Fig. 3.

Partial silencing of DPAGT1 enhances AJs in MDCK cells. (A), Phase-contrast images of non-silenced (NS) and silenced (S) cells. Size bars, 25 µm. (B), Doubling times of non-silenced (NS) and silenced (S) cells. (**P<0.01). (C), TCLs from non-silenced (NS) and silenced (S) cells were examined for different catenins, vinculin and PP2A in comparison to actin by WB using data from four independent experiments. (D), Controls for immunoprecipitation experiments.
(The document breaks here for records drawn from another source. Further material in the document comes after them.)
/-- No room for an entry's word (R175). -/
theorem parseEntries_of_short_word (hshort : more.length < ceil8 L.toNat) :
    parseEntries (pre ++ sym :: L :: more) (pre ++ sym :: L :: more).length (n + 1) pre.length =
      raise .headerTruncated pre.length := by
  have hpos : L.toNat ≠ 0 := BitVec.toNat_ne.mp hL
  rw [parseEntries, length_append_entry, if_neg (by omega), entryLenAt_append, if_neg hpos, entryEndAt_append,
    if_pos (by omega)]

/-- The word has more bits than its length says (R175). -/
theorem parseEntries_of_word_out_of_range (hroom : ceil8 L.toNat ≤ more.length)
    (hval : 2 ^ L.toNat ≤ fromLE (more.take (ceil8 L.toNat))) :
    parseEntries (pre ++ sym :: L :: more) (pre ++ sym :: L :: more).length (n + 1) pre.length =
      raise .wordOutOfRange pre.length := by
  have hpos : L.toNat ≠ 0 := BitVec.toNat_ne.mp hL
  rw [parseEntries, length_append_entry, if_neg (by omega), entryLenAt_append, if_neg hpos, entryEndAt_append,
    if_neg (by omega), entryValAt_append, if_pos hval]

end

/-- The legal entries before a malformed one are read, and its error is the table's (R170). -/
theorem parseEntries_tableBytes_error {T : List Entry} (hT : ∀ e ∈ T, e.legal) (pre tail : List Byte) {n : Nat}
    {err : CmdError}
    (herr : parseEntries (pre ++ tableBytes T ++ tail) (pre ++ tableBytes T ++ tail).length n
      (pre ++ tableBytes T).length = .error err) :
    parseEntries (pre ++ tableBytes T ++ tail) (pre ++ tableBytes T ++ tail).length (T.length + n) pre.length =
      .error err := by
  induction T generalizing pre with
  | nil => simpa [tableBytes, serialize] using herr
  | cons e T ih =>
    rw [tableBytes_cons, ← List.append_assoc] at herr ⊢
    rw [List.length_cons, Nat.add_right_comm T.length 1 n,
      parseEntries_cons pre (tableBytes T ++ tail) e (hT e List.mem_cons_self) _ _ (by simp),
      ih (fun e he => hT e (List.mem_cons_of_mem _ he)) _ herr]

section
variable {H : List Byte} (hH : H.length = 7)
include hH

theorem entryCountField_append (B : List Byte) : entryCountField (H ++ B) = (H.getD 2 0).toNat + 1 := by
  rw [entryCountField, List.getD_append _ _ _ _ (by omega)]

theorem headerSizeField_append (B : List Byte) :
    headerSizeField (H ++ B) = (H.getD 0 0).toNat + 256 * (H.getD 1 0).toNat :=
  match H, hH with
  | [_, _, _, _, _, _, _], _ => rfl

/-- A file that holds the fixed part of the header comes to what reading its table comes to (R170). -/
theorem sdecOutcome_append (B : List Byte) :
    sdecOutcome (H ++ B) (H ++ B).length =
      (parseEntries (H ++ B) (H ++ B).length ((H.getD 2 0).toNat + 1) H.length).bind fun t =>
        sdecWith (H ++ B) (H ++ B).length t.1 t.2 := by
  have hlen : (H ++ B).length = 7 + B.length := by rw [List.length_append, hH]
  rw [sdecOutcome, if_neg (by omega), if_neg (by simp only [Config.srcHeaderFixed]; omega),
    entryCountField_append hH, Config.srcHeaderFixed, hH]
  cases parseEntries (H ++ B) (H ++ B).length ((H.getD 2 0).toNat + 1) 7 <;> rfl

variable {T : List Entry} (hT : ∀ e ∈ T, e.legal) (tail : List Byte)
include hT

/-- The error of the entry after `T`, when one is to come, is the command's (R170, R175). -/
theorem sdecOutcome_of_malformed_entry {err : CmdError} (hmore : T.length < (H.getD 2 0).toNat + 1)
    (herr : ∀ n, parseEntries (H ++ tableBytes T ++ tail) (H ++ tableBytes T ++ tail).length (n + 1)
      (H ++ tableBytes T).length = .error err) :
    sdecOutcome (H ++ tableBytes T ++ tail) (H ++ tableBytes T ++ tail).length = .error err := by
  obtain ⟨n, hn⟩ := Nat.exists_eq_add_of_lt hmore
  have hparse := parseEntries_tableBytes_error hT H tail (herr n)
  rw [List.append_assoc] at hparse ⊢
  rw [sdecOutcome_append hH, hn, Nat.add_assoc, hparse]
  rfl

/-- The entries end elsewhere than header_size says (R173). -/
theorem sdecOutcome_of_headerSize_ne (hcount : T.length = (H.getD 2 0).toNat + 1)
    (hsize : 7 + (tableBytes T).length ≠ (H.getD 0 0).toNat + 256 * (H.getD 1 0).toNat) :
    sdecOutcome (H ++ tableBytes T ++ tail) (H ++ tableBytes T ++ tail).length =
      raise .headerSizeMismatch (7 + (tableBytes T).length) := by
  rw [List.append_assoc, sdecOutcome_append hH, ← hcount, parseEntries_tableBytes hT, hH]
  exact if_pos (by rwa [headerSizeField_append hH])

end

/-- Fewer bytes than the fixed part of the header (R170). -/
theorem sdecOutcome_of_short (F : List Byte) {m : Nat} (hpos : 1 ≤ m) (hshort : m < 7) :
    sdecOutcome F m = raise .headerTruncated 0 := by
  rw [sdecOutcome, if_neg (by omega)]
  exact if_pos hshort

/-- Settles O46: the tests of an entry in their order, then the test of header_size. -/
theorem sdecReportsMalformedHeaders : Obligations.SdecReportsMalformedHeaders := by
  intro s hfits
  have hout := outcomeOf_sdec hfits
  refine ⟨fun hpos hshort => exec_of_raise ?_, ?_⟩
  · rw [← s.length_inBytes] at hpos hshort
    rw [hout, sdecOutcome_of_short _ hpos hshort]
  rintro H T tail _ _ hH rfl hT hbytes rfl
  change s.inBytes = H ++ tableBytes T ++ tail at hbytes
  have hp : (H ++ tableBytes T).length = 7 + (tableBytes T).length := by rw [List.length_append, hH]
  have hentry : ∀ {c}, T.length < (H.getD 2 0).toNat + 1 →
      (∀ n, parseEntries (H ++ tableBytes T ++ tail) (H ++ tableBytes T ++ tail).length (n + 1)
        (H ++ tableBytes T).length = raise c (H ++ tableBytes T).length) →
      ∃ t, exec .sdec s = .next t ∧ EndsWithError c (7 + (tableBytes T).length) s t := fun hmore herr =>
    exec_of_raise (by rw [hout, hbytes, sdecOutcome_of_malformed_entry hH hT tail hmore herr, hp]; rfl)
  refine ⟨fun hmore hshort => hentry hmore fun n => parseEntries_of_short_tail _ n hshort, ?_, ?_, ?_, ?_⟩
  · rintro sym more hmore rfl
    exact hentry hmore (parseEntries_of_length_zero _ sym more)
  · rintro sym L more hmore rfl hL hshort
    exact hentry hmore fun n => parseEntries_of_short_word _ sym n hL hshort
  · rintro sym L more hmore rfl hL hroom hval
    exact hentry hmore fun n => parseEntries_of_word_out_of_range _ sym n hL hroom hval
  · intro hcount hsize
    exact exec_of_raise (by rw [hout, hbytes]; exact sdecOutcome_of_headerSize_ne hH hT tail hcount hsize)
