-- ==== Sys2Proof/Config.lean ====
section
/-! DEFINITION. Config.lean: the configuration record `cfg` of spec R5 and its well-formedness R6. The spec leaves no value
free (93_implementation_defined.md has no treatment "any value" inside the block), so this file declares no opaque constant:
the open parameters are the fields of `Config`, and a state carries the `Config` it runs under (log entry 1). -/

namespace Sys2Proof

/-- The two weekday conventions of R81. -/
inductive WdayMode where
  | sun7
  | plus1
deriving DecidableEq, Repr

/-- The two frame-position boundaries of R78. -/
inductive MarkerMode where
  | lt20
  | lt21
deriving DecidableEq, Repr

/-- The five fields of R5 before R6 has been checked. -/
structure RawConfig where
  /-- Ticks of the shared tick unit in one second. -/
  T : Nat
  /-- Width in bits of a segment duration. -/
  durW : Nat
  /-- The calendar year that `year = 0` stands for: carried, read by no rule of the datapath (R5, R83, R123). -/
  baseYear : Int
  wdayMode : WdayMode
  markerMode : MarkerMode
deriving DecidableEq, Repr

/-- R6: "A configuration is well formed iff `T >= 10` and `T < 2^DUR_W` and `DUR_W >= 4`." -/
abbrev RawConfig.WellFormed (c : RawConfig) : Prop :=
  10 ≤ c.T ∧ c.T < 2 ^ c.durW ∧ 4 ≤ c.durW

/-- A configuration the model runs under. "The model's configuration type admits only well-formed values; no step function
exists for an ill-formed one" (93_implementation_defined.md U7, R6). -/
structure Config extends RawConfig where
  wf : toRawConfig.WellFormed
deriving DecidableEq, Repr

/-- The configuration `State.reset` carries: the defaults of R5 for `DUR_W`, `WDAY_MODE`, `MARKER_MODE`; the spec gives no
default for `T` and `BASE_YEAR` (DESIGN CHOICE, log entry 2: the smallest well-formed `T`, and 0). -/
def Config.default : Config :=
  { T := 10, durW := 32, baseYear := 0, wdayMode := .sun7, markerMode := .lt20, wf := by decide }

end Sys2Proof
end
TCLs were immunoprecipitated with antibodies against IgG isotypes and analyzed for expression of selected proteins by WB. (E), E-cadherins were immunoprecipitated from non-silenced (NS) and silenced (S) cells and analyzed for association with β-catenin, γ-catenin, α-catenin and vinculin by WB. Fold changes in protein levels associated with E-cadherin complexes from silenced (S) cells were determined in comparison to E-cadherin complexes from non-silenced (NS) cells after normalization to E-cadherin abundance with data from three independent experiments (**P<0.01). (F) E-cadherins were immunoprecipitated from TCL of non-silenced (NS) or silenced (S) cells, and their association with PP2A was assessed by WB. Fold change of PP2A protein levels from silenced (S) cells was determined in comparison with non-silenced (NS) cells after normalization to E-cadherin using data from three independent experiments (**P<0.01). (G) Non-silenced (NS) or silenced (S) cells were grown to confluence and processed for indirect immunofluorescence staining using an antibody to the cytoplasmic region of E-cadherin. Cells were counterstained for F-actin with rhodamine-phalloidin. Shown are 0.74 µm confocal x-y sections. Enhanced lateral colocalization of E-cadherin and F-actin in S cells compared to NS is highlighted in x–z sections. Size bars, 10 µm.